As a sign of Fiona's continuing walk to health she strolled up Whitby steps in a moderately good time! Miles ran up them. However, she did look pretty wasted at the top! We then walked to the urban dwellings on the east side of the River Esk and went through a residential bit of Whitby I had never seen before a mixture of public and private housing all of which were in really good shape, lovely gardens and very nice. A lot of the public housing looked like it had gone into private ownership. A very nice part of Whitby!
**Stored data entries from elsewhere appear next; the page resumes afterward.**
-- ==== Sys2Proof/Machine/Stream.lean ====
section
/-! DEFINITION. The matrix engine (R279 to R288, R83): fills landing in slots, and what the stream does with its entries. -/

namespace Sys2Proof.Machine

/-! ### Reads and writes of the core's engines -/

/-- The applied clock of a home covers that of a die, so a request sent now could be applied there now (R224), and no break is on its way (R405). -/
def State.reaches (s : State) (die home : Nat) : Bool := die == home || (!s.barred die home && (s.die home).vc.covers (s.die die).vc)

/-- A piece of memory read for a slice by an engine of its core (R212, R286): its bytes, or the lowest poisoned address. -/
def State.pieceRead (s : State) (b : Block) (bid sid : Nat) (keys : Dword) (p : Placed) : State × Except Nat (List Byte) :=
  match p.place with
  | .hit _ _ bytes => (s, if bytes.isEmpty then .error p.va else .ok bytes)
  | .win o => (s, if b.winPoison.contains (o / 128) then .error p.va else .ok (b.window.readList o p.size))
  | .host h pa leaf => let (s1, bytes) := s.hostFetch h pa p.size leaf; (s1, .ok bytes)
  | .own d pa leaf =>
    match s.firstPoison d pa p.size with
    | some k => (s, .error (p.va + k))
    | none =>
      let r : Req := {
        stage := .toBay, op := .read, die := b.die, core := b.core, bid := bid, sid := sid, ctx := b.ctx, va := p.va,
        host := none, home := d, pa := pa, size := p.size, keys := keys, leaf := leaf, phase := none, stamp := Clock.zero,
        fill := none, issue := none, atHome := false, alloc := false, remote := false }
      let near := if d = b.die then none else s.guestRead r
      let home :=
        let (s1, bytes, st) := s.homeRead d pa p.size (leafPol leaf != 3)
        ((s1.noteStamp bid sid d pa p.size st).noteSeen b.die st, Except.ok bytes)
      match near with
      | some (q, bytes) =>
        if !q.poison && bytes != s.physRead d pa p.size && s.choose (physKey d pa) then
          ((s.noteStamp bid sid d pa p.size q.stamp).noteSeen b.die q.stamp, .ok bytes)
        else home
      | none => home

/-- Every home of a list of pieces can be reached from a die. -/
def State.reachAll (s : State) (die : Nat) (ps : List Placed) : Bool :=
  ps.all (fun p => match p.place with | .own d _ _ => s.reaches die d | _ => true)

/-- Pieces read in order: their bytes one after another, or the lowest poisoned address. -/
def State.piecesRead (s : State) (b : Block) (bid sid : Nat) (keys : Dword) (ps : List Placed) : State × Except Nat (List (List Byte)) :=
  let r := ps.foldl (fun (acc : State × List (List Byte) × List (Nat × Unit)) p =>
    match acc.1.pieceRead b bid sid keys p with
    | (s1, .ok bytes) => (s1, bytes :: acc.2.1, acc.2.2)
    | (s1, .error a) => (s1, [] :: acc.2.1, (a, ()) :: acc.2.2)) (s, [], [])
  match leastUsed r.2.2 with
  | some (a, _) => (s, .error a)
  | none => (r.1, .ok r.2.1.reverse)

/-- The bytes of row `i` of a list of pieces. -/
def rowOf (i : Nat) : List Placed → List (List Byte) → List Byte
  | p :: ps, d :: ds => if p.e = i then d ++ rowOf i ps ds else rowOf i ps ds
  | _, _ => []

/-- A piece written by an engine of a core (R212): the state and the stamp of a write in device memory. -/
def State.pieceWrite (s : State) (die core req : Nat) (p : Placed) (data : List Byte) : State :=
  match p.place with
  | .own d pa leaf =>
    let (s1, st) := s.homeWrite d pa data die core req (leafPol leaf != 3)
    if d = die then s1 else s1.modCore die core (fun c => { c with offStamp := c.offStamp.join st })
  | .host h pa leaf =>
    if s.byCxl leaf then (s.holdCxl h pa data.length).hostWrite h pa data else (s.hostWrite h pa data).notePort die core h
  | _ => s

/-- The poisoned sectors that several writes of one entry cover together are poisoned no more, here and, as the messages of the writes arrive, in
the guest copies (R185): `s0` is the state before them, and `op` numbers the entry. -/
def State.clearCovered (s0 : State) (op : Nat) (s : State) (ps : List Placed) : State :=
  let own := ps.filterMap (fun p => match p.place with | .own d pa _ => some (physKey d pa, p.size) | _ => none)
  s0.asOneWrite s0.nextId op { s with poison := s.poison.filter (fun k => !(List.range 128).all (fun i =>
      own.any (fun q => decide (q.1 ≤ k * 128 + i) && decide (k * 128 + i < q.1 + q.2)))) }

/-- The slice's earlier requests and fills are done (R286), those to pod peers among them. -/
def State.earlierDone (s : State) (b : Block) (bid sid upTo : Nat) : Bool :=
  !s.reqs.any (fun r => decide (r.1 < upTo) && r.2.bid == bid && r.2.sid == sid)
  && !s.fills.any (fun x => decide (x.1 < upTo) && x.2.bid == bid && x.2.sid == sid)
  && !b.slotFills.any (fun x => decide (x.1 < upTo) && x.2.sid == sid)
  && !s.pairs.any (fun p => p.2.out.any (fun o => decide (o.num < upTo) && o.bid == bid && o.sid == sid && o.entry.isNone))

/-- A fault found after issue (R288): to the issuing slice under R194, after those of its registers, or to the log where the
slice has ended. (DESIGN CHOICE, log 50) -/
def State.deliverFault (s : State) (bid sid : Nat) (cause : Half) (addr : Nat) (lanes : BitVec 4) : State :=
  match s.blocks.get? bid, s.slice? bid sid with
  | some b, some x =>
    if b.state = .retired || x.run = .ended then
      s.log b.ctx { cause := cause, die := b.die, core := b.core, slice := sid, flags := 4, block := b.idx.toNat,
                    lanes := lanes.toNat, addr := addr }
    else s.modSlice bid sid (fun y => { y with faults := y.faults ++ [⟨60, cause, BitVec.ofNat 64 addr, lanes⟩] })
  | _, _ => s

/-! ### Slot fills (R279 to R281) -/

/-- Rows of a slot written, the rest of each row zero. (DEDUCED, log 16) -/
def PSlot.putRows (p : PSlot) (row0 : Nat) (rows : List (List Byte)) : PSlot :=
  { p with rows := rows.zipIdx.foldl (fun m q =>
      m.writeList (256 * (row0 + q.2)) (q.1.take 256 ++ List.replicate (256 - q.1.length) 0)) p.rows }

/-- Rows of the scale array written. -/
def PSlot.putScales (p : PSlot) (row0 : Nat) (rows : List (List Byte)) : PSlot :=
  { p with scales := rows.zipIdx.foldl (fun m q =>
      m.writeList (16 * (row0 + q.2)) (q.1.take 16 ++ List.replicate (16 - q.1.length) 0x7F)) p.scales }

/-- A fill lands in a slot (R279, R281). -/
def PSlot.landed (p : PSlot) (fault : Bool) : PSlot :=
  let bad := p.faulted || fault
  if p.f ≤ 1 then { p with f := 0, ready := p.name.isSome && !bad, faulted := false }
  else { p with f := p.f - 1, faulted := bad }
By then even though I wanted to walk up and around the road bridge at the top end of Whitby, Fiona was getting quite hungry for fish and chips which we had at Hadley's which is our usual place of repose and food at teatime in Whitby. The food was really good as usual and the service courteous and fun. After this we did a swift mile walk back to the car everybody was in high spirits and good fettle and it was back home to 2 episodes of Star Trek as well as some of the fudge that Fiona insisted on buying. She bought seven pounds worth of fudge yesterday the little piggy but then again we get to enjoy some of it as well! Another great time out with my beautiful family.